- _What needs to be done_:
Within the records below, reproduce without change the lines from the line that has "def countLimit : Nat := 4294967295" through the line that has "let s1 := s.onStream (·.restart)", and only those.

- _Data to examine_:
-- ==== Sys2Proof/Laws/KeepsFnOps.lean ====
section
/-! SUPPORT. What each operation of FnOps.lean can do: it keeps every property stable under the updates of its mask. -/
namespace Sys2Proof.Machine
set_option Elab.async false

theorem Mod.onBox_keeps {P : Mod → Prop} (hS : Stable 0x80000000 P) {m : Mod} (hm : P m) (k : Nat) (f : Mailbox → Mailbox) :
    P (Mod.onBox m k f) := by
  unfold Mod.onBox
  try dsimp only
  repeat' first | with_reducible assumption | with_reducible refine hS.onSvM ?_ (fun _ => by constructor <;> with_reducible_and_instances rfl)

theorem Mod.onCall_keeps {P : Mod → Prop} (hS : Stable 0x80000000 P) {m : Mod} (hm : P m) (k : Nat) (f : CallSt → CallSt) :
    P (Mod.onCall m k f) := by
  unfold Mod.onCall
  try dsimp only
  repeat' first | with_reducible assumption | with_reducible refine hS.onSvM ?_ (fun _ => by constructor <;> with_reducible_and_instances rfl)

theorem Mod.releaseLock_keeps {P : Mod → Prop} (hS : Stable 0x80000000 P) {m : Mod} (hm : P m) (k : Nat) :
    P (Mod.releaseLock m k) := by
  unfold Mod.releaseLock
  try dsimp only
  repeat' first | with_reducible assumption | with_reducible apply Mod.onBox_keeps hS.up

theorem Mod.breakLock_keeps {P : Mod → Prop} (hS : Stable 0xc000000c P) {m : Mod} (hm : P m) (k : Nat) :
    P (Mod.breakLock m k) := by
  unfold Mod.breakLock
  try dsimp only
  repeat' first | with_reducible assumption | with_reducible apply Mod.releaseLock_keeps hS.up | with_reducible apply Mod.raise_keeps hS.up

theorem Mod.agentReset_keeps {P : Mod → Prop} (hS : Stable 0xc000000c P) {m : Mod} (hm : P m) (k : Nat) :
    P (Mod.agentReset m k) := by
  unfold Mod.agentReset
  try dsimp only
  repeat' first
    | with_reducible assumption
    | with_reducible apply Mod.breakLock_keeps hS.up
    | with_reducible apply Mod.onCall_keeps hS.up
    | with_reducible apply Mod.onBox_keeps hS.up
    | with_reducible apply hS.ite
    | with_reducible apply hS.each
    | with_reducible apply OptP.map
    | with_reducible apply PairP.mk
    | split
    | intro _ _ hm

theorem Mod.flrStart_keeps {P : Mod → Prop} (hS : Stable 0xc0000000 P) {m : Mod} (hm : P m) (n : Nat) : P (Mod.flrStart m n) := by
  unfold Mod.flrStart
  try dsimp only
  repeat' first
    | with_reducible assumption
    | with_reducible apply Mod.onFn__keeps hS.up
    | with_reducible apply Mod.onQp_keeps hS.up
    | with_reducible apply hS.each
    | intro _ _ hm
    | intro _ hm
    | intro _ _

theorem Mod.flrEnd_keeps {P : Mod → Prop} (hS : Stable 0xc000000c P) {m : Mod} (hm : P m) (n : Nat) :
    P (Mod.flrEnd m n) := by
  unfold Mod.flrEnd
  try dsimp only
  repeat' first
    | with_reducible assumption
    | with_reducible apply Mod.agentReset_keeps hS.up
    | with_reducible apply Mod.onQp_keeps hS.up
    | with_reducible apply Mod.onFn__keeps hS.up
    | with_reducible apply hS.each
    | split
    | intro _ _ hm

theorem Mod.hostPfReset_keeps {P : Mod → Prop} (hS : Stable 0xc0000000 P) {m : Mod} (hm : P m) (v : Nat) :
    P (Mod.hostPfReset m v) := by
  unfold Mod.hostPfReset
  try dsimp only
  repeat' first
    | with_reducible assumption
    | with_reducible apply Mod.flrStart_keeps hS.up
    | with_reducible apply Mod.onFn__keeps hS.up
    | with_reducible apply hS.each
    | split
    | intro _ _ hm

end Sys2Proof.Machine
end

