theorem execFenceEntrySet_keeps {P : Mod → Prop} (hS : Stable 0x7ffdf7fff P) (src : Source) (e : Fin 64) (u : UnitId) (stored : Bool) (st : State) (hm : P st.mod) : Keeps P st (execFenceEntrySet src e u stored st) := by
  unfold execFenceEntrySet
  refine lift_keeps (fun m hm => ?_) st hm
  try dsimp only
  repeat' first | with_reducible assumption | with_reducible apply Mod.writeRow_keeps hS.up

theorem execFenceEntryClear_keeps {P : Mod → Prop} (hS : Stable 0x7ffdf7fff P) (src : Source) (e : Fin 64) (stored : Bool) (st : State) (hm : P st.mod) : Keeps P st (execFenceEntryClear src e stored st) := by
  unfold execFenceEntryClear
  refine lift_keeps (fun m hm => ?_) st hm
  try dsimp only
  repeat' first | with_reducible assumption | with_reducible apply Mod.writeRow_keeps hS.up

theorem execClearTrip_keeps {P : Mod → Prop} (hS : Stable 0x7ffdf7fff P) (src : Source) (v : Fin 256) (st : State) (hm : P st.mod) : Keeps P st (execClearTrip src v st) := by
  unfold execClearTrip
  refine lift_keeps (fun m hm => ?_) st hm
  try dsimp only
  repeat' first | with_reducible assumption | with_reducible apply Mod.writeRow_keeps hS.up

theorem execClearEnergy_keeps {P : Mod → Prop} (hS : Stable 0x7ffdf7fff P) (src : Source) (v : Fin 256) (st : State) (hm : P st.mod) : Keeps P st (execClearEnergy src v st) := by
  unfold execClearEnergy
  refine lift_keeps (fun m hm => ?_) st hm
  try dsimp only
  repeat' first | with_reducible assumption | with_reducible apply Mod.writeRow_keeps hS.up

theorem Mod.testRow_keeps {P : Mod → Prop} (hS : Stable 0x7ffdf7fff P) {m : Mod} (hm : P m) (src : Source) (l : Nat) (mode : Nat) (v : Nat) :
    P (Mod.testRow m src l mode v) := by
  unfold Mod.testRow
  try dsimp only
  repeat' first | with_reducible assumption | with_reducible apply Mod.writeRow_keeps hS.up

theorem execTestOff_keeps {P : Mod → Prop} (hS : Stable 0x7ffdf7fff P) (src : Source) (l : Lane) (v : Nat) (st : State) (hm : P st.mod) : Keeps P st (execTestOff src l v st) := by
  unfold execTestOff
  refine lift_keeps (fun m hm => ?_) st hm
  try dsimp only
  repeat' first | with_reducible assumption | with_reducible apply Mod.testRow_keeps hS.up

theorem execTestGenerate_keeps {P : Mod → Prop} (hS : Stable 0x7ffdf7fff P) (src : Source) (l : Lane) (v : Nat) (st : State) (hm : P st.mod) : Keeps P st (execTestGenerate src l v st) := by
  unfold execTestGenerate
  refine lift_keeps (fun m hm => ?_) st hm
  try dsimp only
  repeat' first | with_reducible assumption | with_reducible apply Mod.testRow_keeps hS.up
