theorem meets_DormantEntryAndExit :
    ((fun (n : FabPort) (s : State) => (s.mod.link n).st = .active ∧ s.mod.objv (mkOid 5 n.val 7) ≠ 0 ∧ (s.mod.link n).dormantHs = .none ∧
      s.mod.holdsNothing n = true) 4 (at_ fun m => (m.onLink 4 fun s => { s with st := .active }).setObj (mkOid 5 4 7) 50)) ∧
    ((fun (n : FabPort) (s : State) => (s.mod.link n).st = .active ∧ (s.mod.link n).dormantHs = .none ∧ (s.mod.link n).dormantAskAt ≠ 0 ∧
      s.mod.holdsNothing n = true ∧ ((s.mod.link n).redundant = true ∨ (s.mod.objv (mkOid 5 n.val 7) ≠ 0 ∧ (s.mod.link n).lastPayload + s.mod.objv
      (mkOid 5 n.val 7) * 1000 ≤ max s.mod.now ((s.mod.link n).dormantAskAt + 10000)))) 4 (at_ fun m => m.onLink 4 fun s =>
      { s with st := .active, dormantAskAt := 1, redundant := true })) ∧
    ((fun (n : FabPort) (s : State) => (s.mod.link n).st = .active ∧ (s.mod.link n).dormantHs = .none ∧ (s.mod.link n).dormantAskAt ≠ 0 ∧
      s.mod.holdsNothing n = true ∧ ((s.mod.link n).redundant = true ∨ (s.mod.objv (mkOid 5 n.val 7) ≠ 0 ∧ (s.mod.link n).lastPayload + s.mod.objv
      (mkOid 5 n.val 7) * 1000 ≤ max s.mod.now ((s.mod.link n).dormantAskAt + 10000)))) 4 (at_ fun m => (m.onLink 4 fun s =>
      { s with st := .active, dormantAskAt := 1 }).setObj (mkOid 5 4 7) 5)) ∧
    ((fun (n : FabPort) (s : State) => (s.mod.link n).st = .active ∧ (s.mod.link n).leave = .none ∧ (s.mod.link n).peerLeave = .none ∧ (s.mod.link
      n).dormantHs = .reqOwed ∧ s.mod.holdsNothing n = true) 4 (at_ fun m => m.onLink 4 fun s => { s with st := .active, dormantHs := .reqOwed })) ∧
    ((fun (n : FabPort) (s : State) => (s.mod.link n).st = .dormant ∧ (s.mod.link n).entering = true) 4 (at_ fun m => m.onLink 4 fun s =>
      { s with st := .dormant, entering := true, exitAsked := true })) ∧
    ((fun (n : FabPort) (s : State) => (s.mod.link n).st = .dormant ∧ (s.mod.link n).exitAt = none ∧ (s.mod.link n).exitAsked = false) 4 (at_ fun m =>
      m.onLink 4 fun s => { s with st := .dormant })) ∧
    ((fun (n : FabPort) (_failed : List (Fin 4)) (s : State) => (s.mod.link n).st = .dormant ∧ (s.mod.link n).exitAt.isSome = true ∧ (s.mod.searchOf
      n).running = false) 4 ([3]) (at_ fun m => m.onLink 4 fun s => { s with st := .dormant, exitAt := some 0 })) := by
  refine ⟨?_, ?_, ?_, ?_, ?_, ?_, ?_⟩ <;> decide +kernel

theorem meets_LanesAlignAndLoseAlignment :
    ((fun (n : FabPort) (_hits : List Nat) (s : State) => (s.mod.searchOf n).running = true ∧ (s.mod.searchOf n).relock = false ∧ s.mod.se.live = none) 5
      ([60, 59, 64, 64]) (at_ fun m => (m.onSearch 5 fun s => { s with running := true, open_ := [0, 1, 2, 3], attempt := 3, round := 31 }).onLink 5 fun s
      => { s with st := .train })) ∧
    ((fun (n : FabPort) (s : State) => (s.mod.searchOf n).running = true) 5 (at_ fun m => m.onSearch 5 fun s => { s with running := true, relock := true })) ∧
    ((fun (n : FabPort) (_skew : Nat) (_reversed : Bool) (_inverted : List (Fin 4)) (_taps : List Taps) (s : State) => (s.mod.searchOf n).running = true ∧
      (s.mod.searchOf n).open_ = []) 5 65 true ([1]) ([]) (at_ fun m => (m.onSearch 5 fun s => { s with running := true, attempt := 3, open_ := [] }).onLink
      5 fun s => { s with st := .train })) ∧
    ((fun (l : Lane) (s : State) => 192 ≤ l.val ∧ (s.mod.searchOf (l.val / 4 - 48)).running = true) 255 (at_ fun m => m.onSearch 15 fun s =>
      { s with running := true, open_ := [] })) ∧
    ((fun (l : Lane) (s : State) => 192 ≤ l.val ∧ (s.mod.link (l.val / 4 - 48)).st = .active) 192 (at_ fun m => m.onLink 0 fun s =>
      { s with st := .active })) ∧
    ((fun (n : FabPort) (s : State) => (s.mod.link n).st = .active) 15 (at_ fun m => m.onLink 15 fun s => { s with st := .active })) := by
  refine ⟨?_, ?_, ?_, ?_, ?_, ?_⟩ <;> decide +kernel
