-- ==== Sys2Proof/Machine/Stream.lean ====
section
/-! DEFINITION. The stream unit (spec/11, section 11.4): its requests and the expiry of the period timer. -/

namespace Sys2Proof.Machine

/-! ### Requests (R196, R197) -/

/-- SET_STREAM (R196). -/
def handleSetStream (period : BitVec 16) (idle : Byte) (s : State) : Reply × State :=
  match yesNoOfCode idle.toNat with
  | none => (.refuse .badValue 2, s)
  | some yes =>
    let used := max 1 (min 1000 period.toNat)
    ({ status := if used = period.toNat then .ok else .clamped, detail := 0, data := bytes16 (BitVec.ofNat 16 used) },
      s.onStream fun x =>
        if x.on then { x with idle := yes, pendingPeriod := some used } else { x with idle := yes, period := used })

/-- STREAM_ON (R197). -/
def handleStreamOn (s : State) : Reply × State :=
  (.ok [], s.onStream fun x =>
    if x.on then x else { x with on := true, pendingLoss := 0, made := 0, dropped := 0, timer := some x.period })

/-- STREAM_OFF (R197). -/
def handleStreamOff (s : State) : Reply × State :=
  (.ok [], s.onStream fun x =>
    if x.on then
      { x with on := false, timer := none, period := x.pendingPeriod.getD x.period, pendingPeriod := none }
    else x)

/-! ### The period timer's expiry (R198, R199) -/

/-- The timer restarts, with the pending period where there is one (R196, R198). -/
def Stream.restart (x : Stream) : Stream :=
  let period := x.pendingPeriod.getD x.period
  { x with period := period, pendingPeriod := none, timer := some period }

/-- A record is made at an expiry (R198). -/
def State.recordsNow (s : State) : Bool :=
  match s.frame.state with
  | .testing => true
  | .held => s.program.all fun p => decide (p.streamInHold = .run)
  | .undefined | .driveOff | .enabling | .ready | .moving | .returning | .faulted => s.stream.idle

/-- The record made from the latest point (R198), with the pending loss count as its lost_before (R199). DESIGN CHOICE (log 45):
the held flag is the point's, also at an expiry in HELD before the first held update, where the table of R198 and R137 have the
flag set and the text below the table has it as in the point, which TESTING made without it. -/
def State.streamRecord (s : State) : StreamRecord :=
  let x := s.servo.latest
  { time := x.time, p := x.p, f := x.f, eps := x.eps, stage := x.stage, source := x.source, held := x.held,
    fitClosed := s.inTest && decide (s.eval.fit ≠ .opened), broken := s.inTest && s.force.capture.isSome,
    overRange := s.force.overRange, frameState := s.frame.state, lostBefore := s.stream.pendingLoss }

/-- The largest value of the stream unit's counts. -/
def countLimit : Nat := 4294967295

/-- The offer of a record to the stream queue (R199). -/
def State.offerRecord (s : State) : State :=
  if s.link.streamQueue.length < 64 then
    let s1 := s.onLink fun l => { l with streamQueue := l.streamQueue ++ [s.streamRecord] }
    let s2 := s1.onStream fun x => { x with pendingLoss := 0 }
    if s.seq.markerMode = .recordToggle then s2.onSeq fun q => { q with marker := !q.marker } else s2
  else
    let loss := saturate countLimit s.stream.pendingLoss 1
    (s.onStream fun x => { x with pendingLoss := loss, dropped := saturate countLimit x.dropped 1 }).raise .streamLoss
      (BitVec.ofNat 32 loss)

/-- The timer's expiry while it runs (R198). -/
def State.streamExpiry (s : State) : State :=
  let s1 := s.onStream (·.restart)
  if s1.recordsNow then (s1.onStream fun x => { x with made := saturate countLimit x.made 1 }).offerRecord else s1

/-- STREAM_PERIOD_EXPIRY (R198). -/
def execStreamPeriodExpiry (s : State) : Host.Outcome State Fault Refusal :=
  (if s.stream.timer.isSome then s.streamExpiry else s).done

end Sys2Proof.Machine
end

- _Finished exercise_:
def countLimit : Nat := 4294967295

/-- The offer of a record to the stream queue (R199). -/
def State.offerRecord (s : State) : State :=
  if s.link.streamQueue.length < 64 then
    let s1 := s.onLink fun l => { l with streamQueue := l.streamQueue ++ [s.streamRecord] }
    let s2 := s1.onStream fun x => { x with pendingLoss := 0 }
    if s.seq.markerMode = .recordToggle then s2.onSeq fun q => { q with marker := !q.marker } else s2
  else
    let loss := saturate countLimit s.stream.pendingLoss 1
    (s.onStream fun x => { x with pendingLoss := loss, dropped := saturate countLimit x.dropped 1 }).raise .streamLoss
      (BitVec.ofNat 32 loss)

/-- The timer's expiry while it runs (R198). -/
def State.streamExpiry (s : State) : State :=
  let s1 := s.onStream (·.restart)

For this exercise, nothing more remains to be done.